Work to complete -> For this exercise, repeat the records below exactly as written.

━━━━

/-! ### Records (chapter 8) -/

inductive StartCause where
  | powerOnClean | powerOnUnclean | powerOnNoNote | lineReset | dipRecovery
  deriving DecidableEq, Repr

inductive FlushNoteOutcome where
  | written | failed | skipped
  deriving DecidableEq, Repr

structure FlushCounts where
  committed : Nat
  failed : Nat
  lost : Nat
  deriving DecidableEq, Repr

structure RowsLoaded where
  count : Nat
  overflow : Bool
  deriving DecidableEq, Repr

structure LineResetCounts where
  committed : Nat
  failed : Nat
  withdrawn : Bool
  deriving DecidableEq, Repr

/-- R147, R180. -/
structure StartRecord where
  cause : StartCause
  notePage : Option Nat
  counts : Option FlushCounts
  flushNote : Option FlushNoteOutcome
  rows : Option RowsLoaded
  drained : Option LineResetCounts
  answering : PerDie Bool
  noteFault : Bool
  eventTick : Option Tick
  deriving DecidableEq, Repr

/-- R101. -/
structure DropRecord where
  number : Tick
  kind : DropKind
  openTick : Tick
  closeTick : Tick
  measure : Option FallMeasure
  onsetCount : Nat
  airborne : Nat
  falls : Nat
  impacts : Nat
  longestWidth : Option Nat
  postedHeld : Nat
  awaitingHeld : Nat
  failed : Nat
  ceilingMark : Bool
  powerDip : Bool
  deriving DecidableEq, Repr

inductive BatteryReason where
  | periodic | level | state | learned | packOut | packIn
  deriving DecidableEq, Repr

/-- R126. -/
structure BatteryRecord where
  reason : BatteryReason
  state : GaugeState
  level : Level
  soc : Option Nat
  remainingMah : Option Nat
  learnedMah : Nat
  temperature : Int
  stale : Bool
  outOfRange : Bool
  minutes : Option Nat
  factor : Nat
  deriving DecidableEq, Repr

inductive CommitFailCause where
  | media | timeout | offline | lost
  deriving DecidableEq, Repr

/-- R52. -/
structure CommitFailRecord where
  kind : WriteKind
  block : Nat
  page : Option Nat
  cause : CommitFailCause
  awaiting : Bool
  origin : Origin
  dropTag : Option Tick
  acceptTick : Tick
  overflow : Bool
  deriving DecidableEq, Repr

inductive OfflineCause where
  | timeout | noAnswer
  deriving DecidableEq, Repr

inductive RequesterName where
  | front | commit | service
  deriving DecidableEq, Repr

/-- R76. -/
structure DieOfflineRecord where
  die : Die
  cause : OfflineCause
  operation : MediaKind
  requester : RequesterName
  block : Option Nat
  page : Option Nat
  busyStart : Tick
  timeoutMs : Nat
  deriving DecidableEq, Repr

inductive ApplySource where
  | startUp | lineReset | service
  deriving DecidableEq, Repr

inductive ApplyOutcome where
  | applied | partly | rejected | defaults | notRead
  deriving DecidableEq, Repr

inductive RejectReason where
  | check | table
  deriving DecidableEq, Repr

/-- R179. -/
structure ProfileRecord where
  source : ApplySource
  outcome : ApplyOutcome
  page : Option Nat
  generation : Option Nat
  /-- The numbers of the windows rejected, ascending. -/
  rejection : List Nat
  reason : Option RejectReason
  clamped : Bool
  pending : Bool
  pagesFailed : Option Nat
  deriving DecidableEq, Repr

/-- R155. -/
structure RefusalRecord where
  cause : RecordedCause
  firstOp : OpKind
  firstRow : BitVec 24
  firstAbsolute : Bool
  lastOp : OpKind
  lastRow : BitVec 24
  lastTick : Tick
  deriving DecidableEq, Repr

/-- R102. -/
inductive SensorRecord where
  | suspended (drop : Tick) (highSince : Option Tick) (ceilingMs : Nat)
  | resumed (since : Tick)
  deriving DecidableEq, Repr

/-- The kind and payload of a record (R151). -/
inductive Payload where
  | start (record : StartRecord)
  | drop (record : DropRecord)
  | battery (record : BatteryRecord)
  | commitFail (record : CommitFailRecord)
  | dieOffline (record : DieOfflineRecord)
  | profile (record : ProfileRecord)
  | refusal (record : RefusalRecord)
  | sensor (record : SensorRecord)
  deriving DecidableEq, Repr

━━━━

The answer ->
/-! ### Records (chapter 8) -/

inductive StartCause where
  | powerOnClean | powerOnUnclean | powerOnNoNote | lineReset | dipRecovery
  deriving DecidableEq, Repr

inductive FlushNoteOutcome where
  | written | failed | skipped
  deriving DecidableEq, Repr

structure FlushCounts where
  committed : Nat
  failed : Nat
  lost : Nat
  deriving DecidableEq, Repr

structure RowsLoaded where
  count : Nat
  overflow : Bool
  deriving DecidableEq, Repr

structure LineResetCounts where
  committed : Nat
  failed : Nat
  withdrawn : Bool
  deriving DecidableEq, Repr

/-- R147, R180. -/
structure StartRecord where
  cause : StartCause
  notePage : Option Nat
  counts : Option FlushCounts
  flushNote : Option FlushNoteOutcome
  rows : Option RowsLoaded
  drained : Option LineResetCounts
  answering : PerDie Bool
  noteFault : Bool
  eventTick : Option Tick
  deriving DecidableEq, Repr

/-- R101. -/
structure DropRecord where
  number : Tick
  kind : DropKind
  openTick : Tick
  closeTick : Tick
  measure : Option FallMeasure
  onsetCount : Nat
  airborne : Nat
  falls : Nat
  impacts : Nat
  longestWidth : Option Nat
  postedHeld : Nat
  awaitingHeld : Nat
  failed : Nat
  ceilingMark : Bool
  powerDip : Bool
  deriving DecidableEq, Repr

inductive BatteryReason where
  | periodic | level | state | learned | packOut | packIn
  deriving DecidableEq, Repr

/-- R126. -/
structure BatteryRecord where
  reason : BatteryReason
  state : GaugeState
  level : Level
  soc : Option Nat
  remainingMah : Option Nat
  learnedMah : Nat
  temperature : Int
  stale : Bool
  outOfRange : Bool
  minutes : Option Nat
  factor : Nat
  deriving DecidableEq, Repr

inductive CommitFailCause where
  | media | timeout | offline | lost
  deriving DecidableEq, Repr

/-- R52. -/
structure CommitFailRecord where
  kind : WriteKind
  block : Nat
  page : Option Nat
  cause : CommitFailCause
  awaiting : Bool
  origin : Origin
  dropTag : Option Tick
  acceptTick : Tick
  overflow : Bool
  deriving DecidableEq, Repr

inductive OfflineCause where
  | timeout | noAnswer
  deriving DecidableEq, Repr

inductive RequesterName where
  | front | commit | service
  deriving DecidableEq, Repr

/-- R76. -/
structure DieOfflineRecord where
  die : Die
  cause : OfflineCause
  operation : MediaKind
  requester : RequesterName
  block : Option Nat
  page : Option Nat
  busyStart : Tick
  timeoutMs : Nat
  deriving DecidableEq, Repr

inductive ApplySource where
  | startUp | lineReset | service
  deriving DecidableEq, Repr

inductive ApplyOutcome where
  | applied | partly | rejected | defaults | notRead
  deriving DecidableEq, Repr

inductive RejectReason where
  | check | table
  deriving DecidableEq, Repr

/-- R179. -/
structure ProfileRecord where
  source : ApplySource
  outcome : ApplyOutcome
  page : Option Nat
  generation : Option Nat
  /-- The numbers of the windows rejected, ascending. -/
  rejection : List Nat
  reason : Option RejectReason
  clamped : Bool
  pending : Bool
  pagesFailed : Option Nat
  deriving DecidableEq, Repr

/-- R155. -/
structure RefusalRecord where
  cause : RecordedCause
  firstOp : OpKind
  firstRow : BitVec 24
  firstAbsolute : Bool
  lastOp : OpKind
  lastRow : BitVec 24
  lastTick : Tick
  deriving DecidableEq, Repr

/-- R102. -/
inductive SensorRecord where
  | suspended (drop : Tick) (highSince : Option Tick) (ceilingMs : Nat)
  | resumed (since : Tick)
  deriving DecidableEq, Repr

/-- The kind and payload of a record (R151). -/
inductive Payload where
  | start (record : StartRecord)
  | drop (record : DropRecord)
  | battery (record : BatteryRecord)
  | commitFail (record : CommitFailRecord)
  | dieOffline (record : DieOfflineRecord)
  | profile (record : ProfileRecord)
  | refusal (record : RefusalRecord)
  | sensor (record : SensorRecord)
  deriving DecidableEq, Repr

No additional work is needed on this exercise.